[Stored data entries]
-- ==== Sys2Proof/Machine/Ledger.lean ====
section
/-!
DEFINITION. Machine/Ledger.lean: the ledgers (R77 to R85), learning and the crier ring (R86 to R91), ageing (R92) and
the sweep of the flowlet table (R96). A place of a copy is numbered bucket × 4 + way, or 524,288 + stash slot.
-/
namespace Sys2Proof.Machine

/-! ### Entries (R77, R78) -/

def LEntry.valid (x : LEntry) : Bool := x.e.getLsbD 127
def LEntry.ty (x : LEntry) : Nat := nbits x.e.toNat 124 3
def LEntry.age (x : LEntry) : Nat := nbits x.e.toNat 120 4
def LEntry.gen (x : LEntry) : Nat := nbits x.e.toNat 119 1
def LEntry.key (x : LEntry) : Nat := nbits x.e.toNat 40 79
def LEntry.value (x : LEntry) : Nat := nbits x.e.toNat 0 24
def LEntry.fwd (x : LEntry) : Fwd :=
  { kind := nbits x.e.toNat 38 2, discard := x.e.getLsbD 37, loc := x.e.getLsbD 36, value := x.value }

/-- Types 3 and 5 are double entries. -/
def isDouble (ty : Nat) : Bool := ty == 3 || ty == 5

/-- Replace bits `lo` to `lo + w - 1` of an entry. -/
def LEntry.put (x : LEntry) (lo w v : Nat) : LEntry :=
  let n := x.e.toNat
  { x with e := BitVec.ofNat 128 (n - nbits n lo w * 2 ^ lo + v % 2 ^ w * 2 ^ lo) }

def LEntry.setAge (x : LEntry) (a : Nat) : LEntry := x.put 120 4 a
def LEntry.setGen (x : LEntry) (g : Nat) : LEntry := x.put 119 1 g

/-- A dynamic MAC entry (R92). -/
def LEntry.dynMac (x : LEntry) : Bool := x.valid && x.ty == 1 && decide (1 ≤ x.age ∧ x.age ≤ 14)

/-- KEY of a MAC entry (R78). -/
def macKey (bd mac : Nat) : Nat := bd % 2 ^ 14 * 2 ^ 48 + mac % 2 ^ 48

/-- A dynamic MAC entry as learning writes it: AGE 14, KIND 0, VALUE = port (R86). -/
def learnedEntry (gen bd mac port : Nat) (time : BitVec 40) (q : Nat) : LEntry :=
  { e := BitVec.ofNat 128 (2 ^ 127 + 1 * 2 ^ 124 + 14 * 2 ^ 120 + gen % 2 * 2 ^ 119 + macKey bd mac * 2 ^ 40 + port % 512)
    time := time
    quarter := q }

/-- A dynamic MAC entry whose port and stamp a winning claim overwrites (R86, R89): DISCARD and LOCAL stay (log 140). -/
def LEntry.moved (x : LEntry) (port : Nat) (time : BitVec 40) (q : Nat) : LEntry :=
  { (x.put 38 2 0).put 0 24 (port % 512) with time := time, quarter := q }

/-! ### Buckets (R80) -/

/-- The two candidate buckets of a key of type `ty` under two seeds. -/
def buckets (a b : BitVec 32) (ty key : Nat) : Nat × Nat :=
  let bytes := BitVec.ofNat 8 ty :: beBytes (if isDouble ty then 20 else 10) key
  let b0 := (crc32c a bytes).toNat % 2 ^ 17
  let b1 := (crc32 b bytes).toNat % 2 ^ 17
  (b0, if b1 = b0 then b0 ^^^ 1 else b1)

/-- What a copy needs to place entries: its ways and stash, the seeds in force, those of a migration, and the moves allowed. -/
structure Copy where
  ways : Tab LEntry
  stash : Tab LEntry
  seedA : BitVec 32
  seedB : BitVec 32
  migr : Option (BitVec 32 × BitVec 32)
  gen : Nat
  maxMoves : Nat

def stashBase : Nat := 524288

def Copy.at (c : Copy) (p : Nat) : LEntry :=
  if p < stashBase then tabGet c.ways {} p else tabGet c.stash {} (p - stashBase)

def Copy.set (c : Copy) (p : Nat) (x : LEntry) : Copy :=
  if p < stashBase then { c with ways := tabPut c.ways {} p x } else { c with stash := tabPut c.stash {} (p - stashBase) x }

/-- The whole key at a place: one half, or both halves of a double entry. -/
def Copy.keyAt (c : Copy) (p : Nat) : Nat :=
  let x := c.at p
  if isDouble x.ty then x.key * 2 ^ 79 + (c.at (p + 1)).key else x.key

/-- Whether the entry at a place matches (R81); a double entry stands at an even place. -/
def Copy.matchAt (c : Copy) (ty key p : Nat) : Bool :=
  let x := c.at p
  x.valid && x.ty == ty && c.keyAt p == key &&
    (!isDouble ty || (decide (p % 2 = 0) && (c.at (p + 1)).valid && (c.at (p + 1)).ty == ty))

/-- Places of a bucket for an entry of a type, in ascending order of ways. -/
def bucketPlaces (ty b : Nat) : List Nat := if isDouble ty then [4 * b, 4 * b + 2] else [4 * b, 4 * b + 1, 4 * b + 2, 4 * b + 3]

/-- Places of the stash for an entry of a type: slots, or aligned pairs (R83). -/
def stashPlaces (ty : Nat) : List Nat :=
  if isDouble ty then (List.range 32).map fun k => stashBase + 2 * k else (List.range 64).map (stashBase + ·)

/-- The places a lookup reads: the buckets of the current generation, of the next one during a migration, and the stash
(R81). -/
def Copy.lookPlaces (c : Copy) (ty key : Nat) : List Nat :=
  let b := buckets c.seedA c.seedB ty key
  bucketPlaces ty b.1 ++ (bucketPlaces ty b.2 ++
    ((match c.migr with
      | none => []
      | some (na, nb) =>
        let m := buckets na nb ty key
        bucketPlaces ty m.1 ++ bucketPlaces ty m.2) ++ stashPlaces ty))

/-- The place of the matching entry (R81). -/
def Copy.find (c : Copy) (ty key : Nat) : Option Nat := (c.lookPlaces ty key).find? (c.matchAt ty key)

/-- The seeds and generation under which an insertion places: the next ones during a migration (R85). -/
def Copy.placeSeeds (c : Copy) : BitVec 32 × BitVec 32 × Nat :=
  match c.migr with
  | none => (c.seedA, c.seedB, c.gen)
  | some (na, nb) => (na, nb, 1 - c.gen)

/-- The places an entry of a type covers. -/
def cover (ty p : Nat) : List Nat := if isDouble ty then [p, p + 1] else [p]

/-- Whether an entry of a type fits at a place, ways in `used` counting as taken. -/
def Copy.free (c : Copy) (ty : Nat) (used : List Nat) (p : Nat) : Bool :=
  (cover ty p).all fun x => !(c.at x).valid && !used.contains x

/-- The one entry that stands in the way of an entry of a type at a place, by its place; none if two do. During a migration
only an entry of the next generation may move (R85). -/
def Copy.blocker (c : Copy) (ty p : Nat) : Option Nat :=
  let heads := ((cover ty p).filter fun x => (c.at x).valid).map fun x => if isDouble (c.at x).ty then x / 2 * 2 else x
  match heads.dedup with
  | [h] => if c.migr.isSome && (c.at h).gen == c.gen then none else some h
  | _ => none

/-- A chain in the making: the places its entries take, last first, each with the type of the entry that takes it. -/
abbrev ChainPath := List (Nat × Nat)

/-- The ways that the entries of a chain take, both of a double entry. -/
def ChainPath.used (c : ChainPath) : List Nat := c.flatMap fun x => cover x.2 x.1

/-- Candidate places of an entry of a type, by ascending bucket and way (R83). -/
def Copy.candidates (c : Copy) (ty key : Nat) : List Nat :=
  let s := c.placeSeeds
  let b := buckets s.1 s.2.1 ty key
  bucketPlaces ty (min b.1 b.2) ++ bucketPlaces ty (max b.1 b.2)

/-- One level of the breadth-first search of R83: every path of the level, in order, looks at the candidate places of the
entry it displaces. Answers the first path that ends at a free place, or the next level and the buckets looked at. -/
def Copy.expand (c : Copy) (paths : List (ChainPath × Nat)) (seen : List Nat) (done : List Nat) :
    Option ChainPath × List (ChainPath × Nat) × List Nat × List Nat :=
  paths.foldl (fun acc pe =>
    match acc.1 with
    | some _ => acc
    | none =>
      let path := pe.1
      let h := pe.2
      let ty := (c.at h).ty
      (c.candidates ty (c.keyAt h)).foldl (fun acc p =>
        match acc.1 with
        | some _ => acc
        | none =>
          let b := p / 4
          let seen := acc.2.2.1
          if !seen.contains b && decide (256 ≤ seen.length) then acc
          else
            let seen := if seen.contains b then seen else b :: seen
            if (cover ty p).any (ChainPath.used path).contains then (none, acc.2.1, seen, acc.2.2.2)
            else if c.free ty (ChainPath.used path) p then (some ((p, ty) :: path), acc.2.1, seen, acc.2.2.2)
            else
              match c.blocker ty p with
              | none => (none, acc.2.1, seen, acc.2.2.2)
              | some h' =>
                if acc.2.2.2.contains h' then (none, acc.2.1, seen, acc.2.2.2)
                else (none, acc.2.1 ++ [((p, ty) :: path, h')], seen, h' :: acc.2.2.2)) acc)
    (none, [], seen, done)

> _Problem to solve_:
After locating the line holding "def ChainPath.used (c" above, output exactly that line and every line after it through the line holding "bucketPlaces ty (min". Include nothing else.

> _Response area_:
def ChainPath.used (c : ChainPath) : List Nat := c.flatMap fun x => cover x.2 x.1

/-- Candidate places of an entry of a type, by ascending bucket and way (R83). -/
def Copy.candidates (c : Copy) (ty key : Nat) : List Nat :=
  let s := c.placeSeeds
  let b := buckets s.1 s.2.1 ty key
  bucketPlaces ty (min b.1 b.2) ++ bucketPlaces ty (max b.1 b.2)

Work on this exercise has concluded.